[Opening Data extract section]

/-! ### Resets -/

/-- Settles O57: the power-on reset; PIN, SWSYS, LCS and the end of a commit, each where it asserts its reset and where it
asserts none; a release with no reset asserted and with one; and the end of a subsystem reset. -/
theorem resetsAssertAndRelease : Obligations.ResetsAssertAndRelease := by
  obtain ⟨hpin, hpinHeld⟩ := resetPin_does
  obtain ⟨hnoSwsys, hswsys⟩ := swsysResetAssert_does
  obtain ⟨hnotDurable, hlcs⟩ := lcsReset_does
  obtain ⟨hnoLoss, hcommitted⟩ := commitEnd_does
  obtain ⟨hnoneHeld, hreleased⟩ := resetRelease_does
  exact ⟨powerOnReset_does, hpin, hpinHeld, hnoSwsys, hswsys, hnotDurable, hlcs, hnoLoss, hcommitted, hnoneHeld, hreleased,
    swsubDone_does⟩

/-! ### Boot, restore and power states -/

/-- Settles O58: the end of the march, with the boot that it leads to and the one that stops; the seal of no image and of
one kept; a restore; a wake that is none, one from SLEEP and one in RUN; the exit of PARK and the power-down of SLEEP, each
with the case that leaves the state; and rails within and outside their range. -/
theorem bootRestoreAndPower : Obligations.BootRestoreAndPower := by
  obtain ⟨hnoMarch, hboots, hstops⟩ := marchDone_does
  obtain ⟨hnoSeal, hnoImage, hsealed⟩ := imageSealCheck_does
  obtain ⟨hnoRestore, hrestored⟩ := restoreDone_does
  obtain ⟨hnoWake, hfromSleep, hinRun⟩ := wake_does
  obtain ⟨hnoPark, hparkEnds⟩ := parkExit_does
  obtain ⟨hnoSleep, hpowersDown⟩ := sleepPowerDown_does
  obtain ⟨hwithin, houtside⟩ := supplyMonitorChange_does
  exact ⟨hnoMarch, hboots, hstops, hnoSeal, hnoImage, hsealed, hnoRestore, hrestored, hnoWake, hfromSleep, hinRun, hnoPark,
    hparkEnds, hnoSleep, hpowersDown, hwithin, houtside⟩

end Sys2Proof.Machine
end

[Closing Data extract section]
[Opening Data extract section]

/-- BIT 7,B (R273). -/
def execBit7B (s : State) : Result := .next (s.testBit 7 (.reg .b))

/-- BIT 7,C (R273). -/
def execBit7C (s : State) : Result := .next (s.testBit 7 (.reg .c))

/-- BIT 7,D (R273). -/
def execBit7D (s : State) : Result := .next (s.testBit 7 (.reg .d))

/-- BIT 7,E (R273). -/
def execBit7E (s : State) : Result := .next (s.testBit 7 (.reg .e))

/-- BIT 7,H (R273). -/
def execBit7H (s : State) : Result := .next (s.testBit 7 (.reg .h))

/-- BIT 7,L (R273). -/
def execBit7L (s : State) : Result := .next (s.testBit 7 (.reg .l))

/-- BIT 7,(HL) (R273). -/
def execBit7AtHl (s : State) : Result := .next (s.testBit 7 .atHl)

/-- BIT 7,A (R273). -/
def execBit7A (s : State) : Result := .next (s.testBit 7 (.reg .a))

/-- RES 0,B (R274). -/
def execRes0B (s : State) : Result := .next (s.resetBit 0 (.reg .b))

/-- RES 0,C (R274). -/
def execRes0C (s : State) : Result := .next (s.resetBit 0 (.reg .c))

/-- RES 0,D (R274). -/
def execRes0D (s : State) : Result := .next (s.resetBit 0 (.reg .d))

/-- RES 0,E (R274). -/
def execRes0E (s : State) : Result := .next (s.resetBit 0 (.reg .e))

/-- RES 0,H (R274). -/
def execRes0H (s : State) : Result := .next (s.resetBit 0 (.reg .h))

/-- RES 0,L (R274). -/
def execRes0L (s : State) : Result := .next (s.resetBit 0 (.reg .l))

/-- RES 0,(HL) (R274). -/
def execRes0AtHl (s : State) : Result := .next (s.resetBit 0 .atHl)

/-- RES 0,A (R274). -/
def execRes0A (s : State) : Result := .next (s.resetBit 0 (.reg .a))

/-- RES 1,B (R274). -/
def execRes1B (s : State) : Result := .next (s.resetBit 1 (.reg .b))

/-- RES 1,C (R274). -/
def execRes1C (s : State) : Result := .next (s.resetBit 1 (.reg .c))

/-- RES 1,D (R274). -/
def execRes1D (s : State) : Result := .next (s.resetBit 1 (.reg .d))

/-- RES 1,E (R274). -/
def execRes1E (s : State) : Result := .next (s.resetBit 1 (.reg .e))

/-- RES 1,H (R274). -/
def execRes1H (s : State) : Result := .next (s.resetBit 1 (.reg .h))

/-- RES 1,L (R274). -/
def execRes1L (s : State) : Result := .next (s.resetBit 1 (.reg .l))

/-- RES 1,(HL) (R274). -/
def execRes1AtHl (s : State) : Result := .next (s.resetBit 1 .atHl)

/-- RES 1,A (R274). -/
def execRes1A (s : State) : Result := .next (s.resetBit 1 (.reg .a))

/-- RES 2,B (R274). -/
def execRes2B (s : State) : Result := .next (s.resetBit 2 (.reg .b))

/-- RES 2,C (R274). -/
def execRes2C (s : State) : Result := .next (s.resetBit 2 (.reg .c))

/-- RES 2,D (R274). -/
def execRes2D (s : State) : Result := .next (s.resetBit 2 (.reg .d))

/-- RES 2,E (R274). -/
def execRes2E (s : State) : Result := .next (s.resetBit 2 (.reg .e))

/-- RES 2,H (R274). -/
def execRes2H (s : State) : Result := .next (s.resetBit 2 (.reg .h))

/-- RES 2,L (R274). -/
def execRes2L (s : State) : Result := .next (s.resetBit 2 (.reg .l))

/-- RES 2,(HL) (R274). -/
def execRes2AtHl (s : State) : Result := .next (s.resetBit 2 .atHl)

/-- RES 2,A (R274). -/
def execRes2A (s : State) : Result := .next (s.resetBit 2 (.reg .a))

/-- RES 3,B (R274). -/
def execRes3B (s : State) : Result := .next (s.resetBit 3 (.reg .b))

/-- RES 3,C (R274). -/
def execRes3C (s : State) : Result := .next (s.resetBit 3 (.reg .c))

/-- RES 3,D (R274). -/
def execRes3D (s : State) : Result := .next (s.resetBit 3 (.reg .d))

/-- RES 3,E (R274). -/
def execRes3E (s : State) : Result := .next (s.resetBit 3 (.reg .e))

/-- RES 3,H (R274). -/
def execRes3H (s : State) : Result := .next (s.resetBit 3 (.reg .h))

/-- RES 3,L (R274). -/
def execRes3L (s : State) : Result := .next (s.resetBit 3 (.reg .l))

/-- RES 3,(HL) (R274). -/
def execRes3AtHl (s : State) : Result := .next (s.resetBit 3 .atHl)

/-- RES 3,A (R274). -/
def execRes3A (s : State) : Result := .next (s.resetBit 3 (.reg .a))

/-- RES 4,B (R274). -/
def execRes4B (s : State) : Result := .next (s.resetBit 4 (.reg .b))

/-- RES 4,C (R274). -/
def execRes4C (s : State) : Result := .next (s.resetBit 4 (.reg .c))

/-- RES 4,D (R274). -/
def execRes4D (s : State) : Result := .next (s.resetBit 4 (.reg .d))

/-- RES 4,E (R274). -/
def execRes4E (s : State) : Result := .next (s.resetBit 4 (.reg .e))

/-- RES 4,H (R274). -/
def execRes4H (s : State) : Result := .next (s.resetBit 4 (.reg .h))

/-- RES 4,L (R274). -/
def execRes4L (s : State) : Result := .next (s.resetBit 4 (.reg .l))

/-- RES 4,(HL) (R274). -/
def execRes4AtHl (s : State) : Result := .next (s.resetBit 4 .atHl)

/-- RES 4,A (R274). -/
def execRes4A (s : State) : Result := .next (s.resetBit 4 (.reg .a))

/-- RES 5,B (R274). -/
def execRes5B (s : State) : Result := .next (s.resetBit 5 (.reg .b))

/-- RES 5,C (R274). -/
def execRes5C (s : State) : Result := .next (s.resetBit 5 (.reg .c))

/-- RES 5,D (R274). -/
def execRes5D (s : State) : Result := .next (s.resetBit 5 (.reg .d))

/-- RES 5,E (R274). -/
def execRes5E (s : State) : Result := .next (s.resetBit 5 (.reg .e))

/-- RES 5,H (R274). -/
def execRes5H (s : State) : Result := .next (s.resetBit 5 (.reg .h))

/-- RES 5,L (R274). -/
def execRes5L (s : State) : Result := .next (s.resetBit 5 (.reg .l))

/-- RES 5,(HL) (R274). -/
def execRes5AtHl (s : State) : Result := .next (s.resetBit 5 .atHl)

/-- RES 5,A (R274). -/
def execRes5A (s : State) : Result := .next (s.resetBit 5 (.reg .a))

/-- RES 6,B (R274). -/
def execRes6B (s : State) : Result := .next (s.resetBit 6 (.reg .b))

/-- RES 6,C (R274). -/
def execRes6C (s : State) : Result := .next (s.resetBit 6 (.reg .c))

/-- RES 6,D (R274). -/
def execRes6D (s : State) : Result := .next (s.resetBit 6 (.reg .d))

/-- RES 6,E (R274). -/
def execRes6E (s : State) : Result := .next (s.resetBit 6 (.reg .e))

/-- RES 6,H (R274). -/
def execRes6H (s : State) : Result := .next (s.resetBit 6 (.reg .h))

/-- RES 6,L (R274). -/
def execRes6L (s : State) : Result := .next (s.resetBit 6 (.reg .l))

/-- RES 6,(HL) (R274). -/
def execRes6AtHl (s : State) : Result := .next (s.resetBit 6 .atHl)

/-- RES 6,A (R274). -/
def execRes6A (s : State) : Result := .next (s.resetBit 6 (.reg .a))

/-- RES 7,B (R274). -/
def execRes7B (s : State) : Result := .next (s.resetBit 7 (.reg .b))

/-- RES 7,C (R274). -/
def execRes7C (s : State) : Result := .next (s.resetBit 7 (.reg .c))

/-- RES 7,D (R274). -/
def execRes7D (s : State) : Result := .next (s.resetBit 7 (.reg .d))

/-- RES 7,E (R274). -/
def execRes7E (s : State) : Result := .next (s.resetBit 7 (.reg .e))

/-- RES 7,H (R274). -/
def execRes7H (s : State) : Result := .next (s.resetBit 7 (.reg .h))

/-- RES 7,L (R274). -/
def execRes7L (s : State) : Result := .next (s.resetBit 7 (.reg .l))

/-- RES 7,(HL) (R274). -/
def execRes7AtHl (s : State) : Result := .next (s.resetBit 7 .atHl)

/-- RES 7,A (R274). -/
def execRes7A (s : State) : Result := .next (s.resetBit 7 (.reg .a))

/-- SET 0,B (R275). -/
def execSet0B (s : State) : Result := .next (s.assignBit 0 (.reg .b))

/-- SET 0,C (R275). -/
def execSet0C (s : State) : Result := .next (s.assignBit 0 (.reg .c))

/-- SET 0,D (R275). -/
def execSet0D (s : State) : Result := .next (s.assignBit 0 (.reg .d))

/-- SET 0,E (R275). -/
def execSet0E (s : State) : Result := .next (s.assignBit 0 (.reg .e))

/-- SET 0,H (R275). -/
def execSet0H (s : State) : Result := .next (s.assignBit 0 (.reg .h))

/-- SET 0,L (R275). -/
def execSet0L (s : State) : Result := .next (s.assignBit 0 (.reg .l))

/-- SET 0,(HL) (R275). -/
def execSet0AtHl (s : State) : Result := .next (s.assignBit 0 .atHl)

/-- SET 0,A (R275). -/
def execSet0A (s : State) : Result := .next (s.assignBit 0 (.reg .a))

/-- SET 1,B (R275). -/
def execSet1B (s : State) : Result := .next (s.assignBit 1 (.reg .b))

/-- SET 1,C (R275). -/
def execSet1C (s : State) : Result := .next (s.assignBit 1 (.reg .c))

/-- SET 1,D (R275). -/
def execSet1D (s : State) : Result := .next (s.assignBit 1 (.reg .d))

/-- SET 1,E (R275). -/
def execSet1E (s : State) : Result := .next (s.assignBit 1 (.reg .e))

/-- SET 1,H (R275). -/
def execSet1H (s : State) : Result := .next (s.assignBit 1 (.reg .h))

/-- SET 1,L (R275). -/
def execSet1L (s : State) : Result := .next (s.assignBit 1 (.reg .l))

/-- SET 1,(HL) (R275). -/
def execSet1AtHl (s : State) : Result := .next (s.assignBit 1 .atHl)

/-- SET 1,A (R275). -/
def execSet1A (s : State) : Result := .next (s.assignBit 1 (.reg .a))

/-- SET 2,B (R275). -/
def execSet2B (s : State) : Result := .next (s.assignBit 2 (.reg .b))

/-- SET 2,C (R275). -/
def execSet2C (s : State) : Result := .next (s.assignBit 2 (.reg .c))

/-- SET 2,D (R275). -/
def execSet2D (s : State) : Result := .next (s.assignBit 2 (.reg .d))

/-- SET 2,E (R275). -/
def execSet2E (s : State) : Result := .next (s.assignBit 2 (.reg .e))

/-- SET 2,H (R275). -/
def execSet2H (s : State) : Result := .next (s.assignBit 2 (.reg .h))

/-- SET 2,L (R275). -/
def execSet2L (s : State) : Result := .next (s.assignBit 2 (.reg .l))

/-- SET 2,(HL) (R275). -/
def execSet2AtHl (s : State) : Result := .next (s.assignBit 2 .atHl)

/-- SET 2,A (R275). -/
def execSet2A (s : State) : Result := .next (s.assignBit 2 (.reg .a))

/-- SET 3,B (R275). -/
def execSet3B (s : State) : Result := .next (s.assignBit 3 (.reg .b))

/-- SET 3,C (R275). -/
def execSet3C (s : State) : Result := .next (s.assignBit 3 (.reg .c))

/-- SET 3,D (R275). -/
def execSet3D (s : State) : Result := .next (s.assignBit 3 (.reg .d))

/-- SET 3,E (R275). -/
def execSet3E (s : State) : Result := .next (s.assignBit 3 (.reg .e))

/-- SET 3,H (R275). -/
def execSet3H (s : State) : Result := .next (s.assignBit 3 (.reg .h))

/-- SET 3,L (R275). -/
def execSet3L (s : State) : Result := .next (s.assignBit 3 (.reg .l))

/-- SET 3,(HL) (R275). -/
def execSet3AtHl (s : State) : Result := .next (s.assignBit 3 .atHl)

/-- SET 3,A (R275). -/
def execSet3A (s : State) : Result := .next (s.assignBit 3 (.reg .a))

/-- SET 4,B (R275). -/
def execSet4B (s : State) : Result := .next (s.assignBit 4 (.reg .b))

[Closing Data extract section]

> _Activity_
Taking the records above, retype every line from the one with "def execRes3H (s" down to the one with "5,(HL) (R274). -/", exactly and with nothing else.

> _Result_
def execRes3H (s : State) : Result := .next (s.resetBit 3 (.reg .h))

/-- RES 3,L (R274). -/
def execRes3L (s : State) : Result := .next (s.resetBit 3 (.reg .l))

/-- RES 3,(HL) (R274). -/
def execRes3AtHl (s : State) : Result := .next (s.resetBit 3 .atHl)

/-- RES 3,A (R274). -/
def execRes3A (s : State) : Result := .next (s.resetBit 3 (.reg .a))

/-- RES 4,B (R274). -/
def execRes4B (s : State) : Result := .next (s.resetBit 4 (.reg .b))

/-- RES 4,C (R274). -/
def execRes4C (s : State) : Result := .next (s.resetBit 4 (.reg .c))

/-- RES 4,D (R274). -/
def execRes4D (s : State) : Result := .next (s.resetBit 4 (.reg .d))

/-- RES 4,E (R274). -/
def execRes4E (s : State) : Result := .next (s.resetBit 4 (.reg .e))

/-- RES 4,H (R274). -/
def execRes4H (s : State) : Result := .next (s.resetBit 4 (.reg .h))

/-- RES 4,L (R274). -/
def execRes4L (s : State) : Result := .next (s.resetBit 4 (.reg .l))

/-- RES 4,(HL) (R274). -/
def execRes4AtHl (s : State) : Result := .next (s.resetBit 4 .atHl)

/-- RES 4,A (R274). -/
def execRes4A (s : State) : Result := .next (s.resetBit 4 (.reg .a))

/-- RES 5,B (R274). -/
def execRes5B (s : State) : Result := .next (s.resetBit 5 (.reg .b))

/-- RES 5,C (R274). -/
def execRes5C (s : State) : Result := .next (s.resetBit 5 (.reg .c))

/-- RES 5,D (R274). -/
def execRes5D (s : State) : Result := .next (s.resetBit 5 (.reg .d))

/-- RES 5,E (R274). -/
def execRes5E (s : State) : Result := .next (s.resetBit 5 (.reg .e))

/-- RES 5,H (R274). -/
def execRes5H (s : State) : Result := .next (s.resetBit 5 (.reg .h))

/-- RES 5,L (R274). -/
def execRes5L (s : State) : Result := .next (s.resetBit 5 (.reg .l))

/-- RES 5,(HL) (R274). -/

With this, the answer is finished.